Ben Bernanke, in an appearance before Congress on March 1st, told the assembled Senators that inflation worries are overblown.  In regard to the prolonged rise in oil and other commodity prices, he said the more likely outcome is a temporary and modest increase in consumer prices, not runaway inflation.

He is quoted by the Globe and Mail as saying: "The most likely outcome is that commodity prices will lead to, at most, a temporary and relatively modest increase in U.S. consumer price inflation."

However, further in his testimony Mr. Bernanke revealed the underlying thesis of the Federal Reserve on why inflation will remain under control.

Per the Globe and Mail report on the hearing:

Political upheaval in the Middle East, Mr. Bernanke said, has caused oil and gasoline prices to march much higher.  However, Mr. Bernanke said he and a majority of his Fed colleagues continue to believe that the situation won't lead to out of control inflation.

Workers have little power to demand big pay increases because the job market is still weak.  Many factories and other companies are operating well below full capacity because customer demand is far from booming.  Those forces will prevent inflation from taking off, Mr. Bernanke said.

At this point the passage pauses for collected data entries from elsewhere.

-- ==== Sys2Proof/Machine/Tambour.lean ====
section
/-! DEFINITION. Tambour.lean: the descriptor forms (R274 to R276), the tambour's queue, fetch unit and timing (R267 to
R271, R277 to R283), accumulators and multiplies (R284 to R292), sparsity (R294 to R302), online softmax
(R303 to R306) and the drain path (R307 to R312). -/

namespace Sys2Proof.Machine

/-! Forms on tile descriptors. -/

def tdForm (vs : List (Nat × Nat)) : Form := { lat := .i4, vecs := vs, role := some 1, whole := true }

/-- tdset (R274). -/
def execTdset (d : Td) (a : Sreg) (s : State) : Out :=
  runRegs (tdForm []) s fun c => (List.range 8).map fun w => .td d.val w (c.sreg (a.val + w))

/-- A 64-bit field of a descriptor moved by sext(A, 32) (R275). -/
def tdMoved (c : Cord) (d w : Nat) (a : Word) : List RegWrite :=
  let x := pair64 (c.td d w) (c.td d (w + 1)) + a.signExtend 64
  [.td d w (lo32 x), .td d (w + 1) (hi32 x)]

/-- What tdmod writes for its sel (R275). -/
def tdmodWrites (c : Cord) (d sel : Nat) (x : Word) : List RegWrite :=
  if sel ≤ 7 then [.td d sel x] else if sel = 8 then tdMoved c d 0 x else tdMoved c d 3 x

/-- tdmod (R275); a sel above 9 is its own cause, after those of R343 steps 1 to 5. -/
def execTdmod (d : Td) (a : Rd) (n : Imm) (s : State) : Out :=
  runForm (tdForm (rdVecs a 1)) s fun s =>
    if 9 < n.toNat then .trap .opndKind s.cord.word
    else .done (s.write .i4 (tdmodWrites s.cord d.val n.toNat (s.cord.once a)))

/-- The pending fixed-latency writes of a cord as they will have left its registers. -/
def State.settled (s : State) : Cord :=
  (sortDue (s.pendingWrites s.cord.cid)).foldl (fun c d =>
    match d.what with
    | .fixedLatencyWrite _ ws => c.applyAll ws
    | _ => c) s.cord

/-- tdq (R276): as the descriptor stands after every earlier form of the cord has written it. -/
def execTdq (d : Wr) (t : Td) (n : Imm) (s : State) : Out :=
  runForm (tdForm (wrVecs d 1)) s fun s =>
    .done (s.write .i4 (s.cord.writesOnce d (s.settled.td t.val n.toNat)))

/-! The queue. -/

/-- The accumulators that a motif's matrix cords have each (R269). -/
def naccOf (m : Nat) : Nat := if m ≤ 2 then 4 else if m ≤ 4 then 2 else 1

def tForm (vs : List (Nat × Nat)) : Form := { lat := .v, vecs := vs, role := some 1, whole := true }

/-- The issue-side mode of an accumulator (R271). -/
def Cord.modeOf (c : Cord) (a : Nat) : TMode := SMap.get .z c.amode a

/-- R271 fails for a form that puts a tile in a mode. -/
def Cord.modeClash (c : Cord) (a : Nat) (m : TMode) : Bool := c.modeOf a != .z && c.modeOf a != m

def tq1 (n : Nat) : Word := BitVec.ofNat 32 n
def accTrap (k : Cause) (a : Nat) : Res := .trap k (BitVec.ofNat 64 a)

/-- The acc_range check of R280 step 1 on accumulators in order. -/
def Cord.accBad (c : Cord) (as : List Nat) : Option Nat := as.find? fun a => decide (c.nacc ≤ a)

/-- Forms not yet started (R268). -/
def Core.waiting (x : Core) : List TForm := x.tq.filter (·.phase == .queued)

/-- Half-lines of a form as a fetch request leaves for each of them (R198, R283). -/
def State.sendFetches (core : Nat) (f : TForm) (halves : List Nat) (s : State) : State :=
  halves.foldl (fun s h =>
    s.afterPath core (s.homeOf (h / 2)) (s.leastOpen core (h / 2)) (.tileFetchLine core f.q h .none)) s

def State.onForm (core q : Nat) (g : TForm → TForm) (s : State) : State :=
  s.onCore core fun x => { x with tq := x.tq.map fun f => if f.q = q then g f else f }

def State.form (s : State) (core q : Nat) : Option TForm := (s.coreOf core).tq.find? (·.q == q)

/-- Lines that a form fetches. -/
def TForm.lineCount (f : TForm) : Nat := ((f.vas.map fun v => v.1 / 2).eraseDups).length

/-- Queued forms fetch in queue order as far as the pin reserve of 384 lines allows (R162, R277). -/
def State.startFetches (core : Nat) (s : State) : State :=
  let x := s.coreOf core
  let held := ((x.tq.filter fun f => f.sent && f.phase != .leaving).map TForm.lineCount).sum
  let pick (r : List TForm × Nat × Bool) (f : TForm) : List TForm × Nat × Bool :=
    if f.sent || r.2.2 then r
    else if r.2.1 + f.lineCount ≤ 384 then (r.1 ++ [f], r.2.1 + f.lineCount, false) else (r.1, r.2.1, true)
  let (fs, _, _) := x.tq.foldl pick ([], held, false)
  fs.foldl (fun s f => State.sendFetches core f f.need (s.onForm core f.q fun f => { f with sent := true })) s

/-- A checked form enters the queue, a resource stall while the queue is full (R268); its flag rises at issue. -/
def State.enqueue (work : TWork) (occ lat : Nat) (ps : List Page) (halves : List Nat) (s : State) : State :=
  let c := s.cord
  let ps := ps.eraseDups
  let vas := halves.map fun h => (xaddr ps c.ctx (h * 64) / 64, h * 64)
  let f : TForm :=
    { q := s.fresh, cord := c.cid, ctx := c.ctx, flag := c.flag, work := work, nm1 := c.mprom.toNat, trans := ps,
      sent := false, need := vas.map (·.1), vas := vas, tokens := max 1 ((occ + 15) / 16), occ := occ, lat := lat }
  State.startFetches c.core (State.onCore c.core (fun x => { x with tq := x.tq ++ [f] }) s.tick)

def State.queueFull (s : State) : Bool := decide (16 ≤ ((s.coreOf s.cord.core).waiting).length)

/-- A form that needs no translation goes into the queue. -/
def State.queueForm (work : TWork) (occ lat : Nat) (s : State) : Res :=
  if s.queueFull then .stall {} s else .done (s.enqueue work occ lat [] [])

def State.setMode (a : Nat) (m : TMode) (s : State) : State :=
  s.onSelf fun c => { c with amode := SMap.set .z c.amode a m }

Mr. Bernanke is thus relying on the long-term unemployment situation to continue to stifle demand and in turn keep inflation under control.  However, commodity prices are set in strengthening global markets, such as China, not the weak US economy, which co-incidentally commands a much smaller share of the global economy today than in the recent past and is more reliant than ever on global supply and demand factors.

There now exists a massive global commodity and (in Asia) a property bubble much larger than the US housing bubble which almost brought down the global financial system.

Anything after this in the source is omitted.